MAPK signaling pathway was found to be significantly induced in response to stress caused by the presence of doxorubicin. MAPK pathways are functional tools to adapt cells to stress by targeting a wide variety of downstream effectors including transcriptional factors[63]. The induction of MAPK pathway by anthracycline based anti-tumor antibiotics has been reported in neuroblastoma cells[64], rat hepatoma cells[65], human cervical carcinoma cells[66], monoblasts[67], glioblastoma cells[68] and, in a time and dose dependent manner, in breast epithelial and carcinoma cells[69,70]. A dual role of MAPK/ERK pathway as a tumor suppressor and a pro-oncogenic signal has been well recognized[71]. Therefore, it should be noted that the understanding of the effect of doxorubicin on MAPK in each tumor type specific microenvironment is very important in designing single or combination therapies with doxorubicin.

Modular analysis of differentially active sub-networks revealed nine modules and investigation of transcriptional regulators of these modules indicates that Yap6p, Spt23p and Fkh2p are the most active transcriptional factors that each co-regulates more than two modules. Yap6p physically interacts with the Tup1-Cyc8 complex and recruits Tup1p, which is a general repressor of transcription, to its targets. Expression of this stress responsive TF is also up-regulated and its role in DNA damage was reported to be through chromatin remodeling[72]. Fkh2p has a major role in cell-cycle regulation and also has a role in chromatin remodeling. Its targets in the differentially active sub-network are mostly down-regulated in contrast to the targets of Yap6p and Spt23p. Targets of Spt23 in the network are related to degradation of enzymes required for gluconeogenesis. Down-regulation of gluconeogenesis is suggested as an attractive therapeutic strategy in recent cancer research[73] and repression of gluconeogenesis through Spt23p can be considered as one of the anti-cancer effects of doxorubicin.
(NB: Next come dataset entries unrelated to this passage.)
-- ==== Sys2Proof/Machine/Objects.lean ====
section
/-!
DEFINITION. Sys2Proof/Machine/Objects.lean: what the home of a future, a group or a barrier does with a request, each as one
atomic step (R226 to R232, R242 to R245).
-/
namespace Sys2Proof.Machine

/-- The `i`-th word of the object at an address of HBM. -/
def State.objWord (s : State) (pa i : Nat) : Nat := (s.memWord (pa + 8 * i)).toNat

/-- Whether words 2 to 7 of a group or barrier are not all zero. -/
def State.objResv (s : State) (pa : Nat) : Bool := (natsFrom 2 6).any (fun i => s.objWord pa i != 0)

/-! ### Futures (R242 to R245) -/

/-- The deferral buffer's use at a home (R243). -/
def State.deferredAt (s : State) (h : Home) : Nat := (s.deferred.filter (fun r => r.home == h)).length

/-- `ldf` at the cell's home (R243). -/
def State.ldfAt (s : State) (r : Req) : State :=
  let w1 := s.objWord r.addr 1
  if poisonedIn s.poison r.addr 16 then s.respond { req := r, poison := true }
  else if w1 / 2 ≠ 0 then s.respond { req := r, ok := false }
  else if bitOf w1 0 then s.respond { req := r, val := s.memWord r.addr }
  else if s.deferredAt r.home < 32 then { s with deferred := s.deferred ++ [r] }
  else s.respond { req := r, ok := false }

/-- `stf` at the cell's home (R244). A poisoned word1 is written (R459; assumption log 23). -/
def State.stfAt (s : State) (r : Req) (v : W64) : State :=
  let w1 := s.objWord r.addr 1
  let bad := poisonedIn s.poison (r.addr + 8) 8
  if !bad ∧ w1 / 2 ≠ 0 then s.respond { req := r, val := 2, ok := false }
  else if !bad ∧ bitOf w1 0 then s.respond { req := r, val := 1, ok := false }
  else
    (s.memWrite r.addr (PByte.clean (leBytes v.toNat 8 ++ leBytes 1 8))).respond { req := r, val := 0 }

/-- The number by which its agent names a request: its own, or for another module that of its packet. -/
def Req.name (r : Req) : Nat := match r.agent with | .fabricIn .. => r.epc | _ => r.id

/-- The withdrawal of an `ldf` at its home (R245): if it is still deferred, it is answered (0, refused). -/
def State.withdrawAt (s : State) (r : Req) (target : Nat) : State :=
  let s :=
    match s.deferred.find? (fun d => d.name == target && d.agent == r.agent && d.home == r.home) with
    | some d => ({ s with deferred := s.deferred.filter (fun x => x.id != d.id) } : State).respond { req := d, ok := false }
    | none => s
  s.respond { req := r }

/-! ### Barriers (R227, R230 to R232) -/

/-- A barrier's words 0 and 1 by fields. -/
def barGen (w0 : Nat) : Nat := bitsOf w0 63 32
def barArrived (w0 : Nat) : Nat := bitsOf w0 31 0
def barScope (w1 : Nat) : Nat := bitsOf w1 34 32
def barExpect (w1 : Nat) : Nat := bitsOf w1 31 0

/-- Whether a barrier is bad (R227). -/
def State.barBad (s : State) (pa : Nat) : Bool :=
  let w1 := s.objWord pa 1
  bitsOf w1 63 47 != 0 || 4 < barScope w1 || s.objResv pa

/-- The template of a barrier as a message, and its word7. -/
def State.template (s : State) (pa : Nat) : TaskMsg × W64 :=
  let w := (natsFrom 8 8).map (fun i => s.memWord (pa + 8 * i))
  (TaskMsg.ofWords w, nth 0 w 7)

/-- The pending continuation of a barrier goes no further (R230, R145). -/
def State.dropBarCont (s : State) (pa : Nat) : State :=
  match s.barConts.find? pa with
  | some l => ({ s with barConts := s.barConts.erase pa } : State).countDown l
  | none => s

/-- The continuation of a released barrier is sent (R231, R417); one that fails the sender's checks is dropped (R112, R114). -/
def State.sendBarCont (s : State) (slice pa w1 : Nat) : State :=
  match s.barConts.find? pa with
  | none => s
  | some l =>
    let (m, w7) := s.template pa
    let core := bitsOf w1 46 36
    if m.good w7 && s.maskHas l core then
      let acq := if m.key = 0 then Scope.ofBits (barScope w1) else .package
      let f : Flight := { msg := m, launch := l, target := core, sender := .slice slice, acq := some acq }
      { s with barConts := s.barConts.erase pa, msgs := s.msgs ++ [f] }
    else s.dropBarCont pa

/-- Whether a registered request is a `barw` of the barrier at an address of a home. -/
def Req.isBarw (r : Req) (h : Home) (pa : Nat) : Bool :=
  match r.op with
  | .barw _ => r.home == h && r.addr == pa
  | _ => false

/-- `release(b)` of R231, with word0's generation `g` and word1; the waiters that an engine's arrival releases acquire at package
scope or wider (R173). -/
def State.barRelease (s : State) (slice pa g w1 : Nat) (engine : Bool) : State :=
  let gen := (g + 1) % 2 ^ 32
  let s := s.memSetWord pa (w64 (gen * 2 ^ 32))
  let hits := s.waiters.filter (fun r => r.isBarw (.slice slice) pa)
  let s := { s with waiters := s.waiters.filter (fun r => !r.isBarw (.slice slice) pa) }
  let sc := Scope.ofBits (if engine then max (barScope w1) 3 else barScope w1)
  let s := hits.foldl (fun s r => s.respond { req := r, val := w64 gen, scope := some sc }) s
  if bitOf w1 35 then (s.sendBarCont slice pa w1).memSetWord (pa + 8) (setBit (w64 w1) 35 false) else s

/-- `arrive(b, S)` of R231; `none` is an engine, which arrives with the barrier's own scope. Answers the generation, or
nothing where the arrival is refused. -/
def State.arrive (s : State) (slice pa : Nat) (sc : Option Scope) : Option Nat × State :=
  let w0 := s.objWord pa 0
  let w1 := s.objWord pa 1
  let narrow := match sc with | some sc => sc.rank < barScope w1 | none => false
  if s.barBad pa || narrow then (none, s)
  else
    let g := barGen w0
    let a := barArrived w0 + 1
    if barExpect w1 ≤ a then (some g, s.barRelease slice pa g w1 sc.isNone)
    else (some g, s.memSetWord pa (w64 (g * 2 ^ 32 + a)))

/-- The all-ones result. -/
def allOnes : W64 := w64 (2 ^ 64 - 1)

/-- `barv` at the barrier's home. -/
def State.barvAt (s : State) (slice : Nat) (r : Req) : State :=
  if poisonedIn s.poison r.addr 128 then s.respond { req := r, poison := true }
  else
    match s.arrive slice r.addr (some r.scope) with
    | (some g, s) => s.respond { req := r, val := w64 g }
    | (none, s) => s.respond { req := r, val := allOnes }

/-- An engine's arrival at the barrier's home. -/
def State.arriveAt (s : State) (slice : Nat) (r : Req) : State :=
  if poisonedIn s.poison r.addr 128 then s.respond { req := r, ok := false }
  else
    match s.arrive slice r.addr none with
    | (some g, s) => s.respond { req := r, val := w64 g }
    | (none, s) => s.respond { req := r, ok := false }

/-- `barw` at the barrier's home (R232). -/
def State.barwAt (s : State) (r : Req) (gen : W64) : State :=
  let w0 := s.objWord r.addr 0
  if poisonedIn s.poison r.addr 128 then s.respond { req := r, poison := true }
  else if s.barBad r.addr then s.respond { req := r, val := allOnes }
  else if barGen w0 ≠ gen.toNat then
    s.respond { req := r, val := w64 (barGen w0), scope := some (Scope.ofBits (barScope (s.objWord r.addr 1))) }
  else { s with waiters := s.waiters ++ [r] }

/-- `bari` at the barrier's home (R230). -/
def State.bariAt (s : State) (r : Req) (c : W64) (coreOk : Bool) (job launch : Nat) : State :=
  let pa := r.addr
  let (m, w7) := s.template pa
  if poisonedIn s.poison pa 128 then s.respond { req := r, poison := true }
  else if bitsOf c.toNat 63 47 ≠ 0 ∨ 4 < barScope c.toNat ∨ s.objResv pa then s.respond { req := r, val := 1 }
  else if c.getLsbD 35 ∧ (!m.good w7 ∨ !coreOk) then s.respond { req := r, val := 2 }
  else
    let w0 := s.objWord pa 0
    let s := if bitOf (s.objWord pa 1) 35 then s.dropBarCont pa else s
    let s := (s.memSetWord (pa + 8) c).memSetWord pa (w64 (barGen w0 * 2 ^ 32))
    let s :=
      if c.getLsbD 35 then
        let m := { m with bd := false, inc := 0, bound := 0, job := job }
        let w := m.words
        let s := (s.memSetWord (pa + 64) (nth 0 w 0)).memSetWord (pa + 72) (nth 0 w 1)
        ({ s with barConts := s.barConts.set pa launch } : State).countUp launch
      else s
    s.respond { req := r, val := 0 }

/-- `adjust(b, δ)` of R231 at the barrier's home; a bad or poisoned barrier is not adjusted. -/
def State.adjustAt (s : State) (slice : Nat) (r : Req) (up : Bool) : State :=
  let pa := r.addr
  let w0 := s.objWord pa 0
  let w1 := s.objWord pa 1
  let e := barExpect w1
  if poisonedIn s.poison pa 128 || s.barBad pa then s.respond { req := r, ok := false }
  else
    let e' := if up then (if e < 2 ^ 32 - 1 then e + 1 else e) else e - 1
    let w1 := w1 - e + e'
    let s := if e' = e then s else s.memSetWord (pa + 8) (w64 w1)
    let s := if 0 < barArrived w0 ∧ e' ≤ barArrived w0 then s.barRelease slice pa (barGen w0) w1 false else s
    s.respond { req := r }

/-! ### Groups (R226, R229) -/

/-- Whether a group is bad (R229). -/
def State.groupBad (s : State) (pa : Nat) : Bool :=
  bitsOf (s.objWord pa 0) 63 32 != 0 || s.objWord pa 1 % 128 != 0 || s.objResv pa

/-- The report of an adjustment that is not made (R229, R457 KIND 0x03). -/
def State.adjustReport (s : State) (slice group bar : Nat) : State :=
  s.report 0x03 1 (384 + slice % 384) (dieOf slice) [w64 group, w64 bar]

/-- The group's home sends the adjustment of BAR, and answers the request once that is performed; where BAR has no
translation in the issuer's space, or leads to no memory, it is reported and answered at once. -/
def State.sendAdjust (s : State) (slice : Nat) (r : Req) (up : Bool) (bar : Nat) : State :=
  let fail := fun (s : State) => (s.adjustReport slice r.va bar).respond { req := r, val := 0 }
  match placeOf bar, canonical bar with
  | .global, true =>
    match s.translate (dieOf slice) r.asid bar false none with
    | (.error _, s) => fail s
    | (.ok tr, s) =>
      if cacheable tr.pa then
        let s := { s with adjusts := s.adjusts ++ [(({ req := r, val := 0 } : Resp), bar)] }
        (s.engineSend (.slice slice) (s.homeOf tr.pa) (.adjust up r.id) tr.pa 128 bar r.asid (some tr.exp)).2
      else fail s
  | _, _ => fail s

/-- `join` and `leave` at the group's home (R229). -/
def State.groupAt (s : State) (slice : Nat) (r : Req) (up : Bool) : State :=
  let w0 := s.objWord r.addr 0
  let bar := s.objWord r.addr 1
  let count := bitsOf w0 31 0
  if poisonedIn s.poison r.addr 64 then s.respond { req := r, poison := true }
  else if s.groupBad r.addr then s.respond { req := r, val := 4 }
  else if (if up then count = 2 ^ 32 - 1 else count = 0) then s.respond { req := r, val := 1 }
  else
    let s := s.memSetWord r.addr (w64 (if up then count + 1 else count - 1))
    if bar = 0 then s.respond { req := r, val := 0 } else s.sendAdjust slice r up bar

/-- The acknowledgement of an adjustment lets its group answer (R229). -/
def State.adjusted (s : State) (slice : Nat) (join : Nat) (ok : Bool) : State :=
  match s.adjusts.find? (fun a => a.1.req.id == join) with
  | none => s
  | some (resp, bar) =>
    let s := { s with adjusts := s.adjusts.filter (fun a => a.1.req.id != join) }
    let s := if ok then s else s.adjustReport slice resp.req.va bar
    s.respond resp

end Sys2Proof.Machine
end

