-- ==== Sys2Proof/Machine/Dispatch.lean ====
section
/-!
DEFINITION. Sys2Proof/Machine/Dispatch.lean: the meaning of every row of the table of operations and events, one arm each.
-/
namespace Sys2Proof.Machine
A genome-wide screen of S. cerevisiae diploid deletion collection resulted in identification of 376 resistance genes to doxorubicin[29]. Among those 376 genes, 43 (22 up, 21 down) were found to be differentially expressed in the presence of doxorubicin in the present study. 22 up-regulated genes were found to be enriched (p value < 0.05) in cell cycle, cellular response to DNA damage stimulus, DNA repair and DNA topological change terms. Among those, TOP3, RAD50 and RAD54 have roles in the homologous recombination pathway. Within the 21 down-regulated genes, genes involved in glycolysis, pentose phosphate pathway and purine biosynthesis were observed.

Unique mode of action of several ROS causing or DNA damaging agents were already reported. A comparative analysis indicated that exposure to doxorubicin triggers unique transcriptional response. Only less than 15% of DEGs that are sensitive to doxorubicin are common with DEGs identified as sensitive to DNA damaging agents; MMS and ionizing radiation[74]. The results of a study using cumene hydroperoxide was compared with a previous study where hydrogen peroxide was used as source of oxidative stress[75,76]. When those are compared with the results of the present study, it was observed that among the genes up-regulated in CHP and H2O2-induced stress, 56 out of 162 were found to be up-regulated in the present study. And among the genes down-regulated in CHP and H2O2-induced stress, 53 out of 481 were found to be down-regulated in the presence of doxorubicin. These variations in transcriptional response reveal that despite common expression patterns, larger part of the transcriptome reacts differently and production of ROS causing oxidative stress does not have a universal mechanism. Focusing on disparate results will guide us on understanding specific mechanisms of the drugs on cellular phenomena.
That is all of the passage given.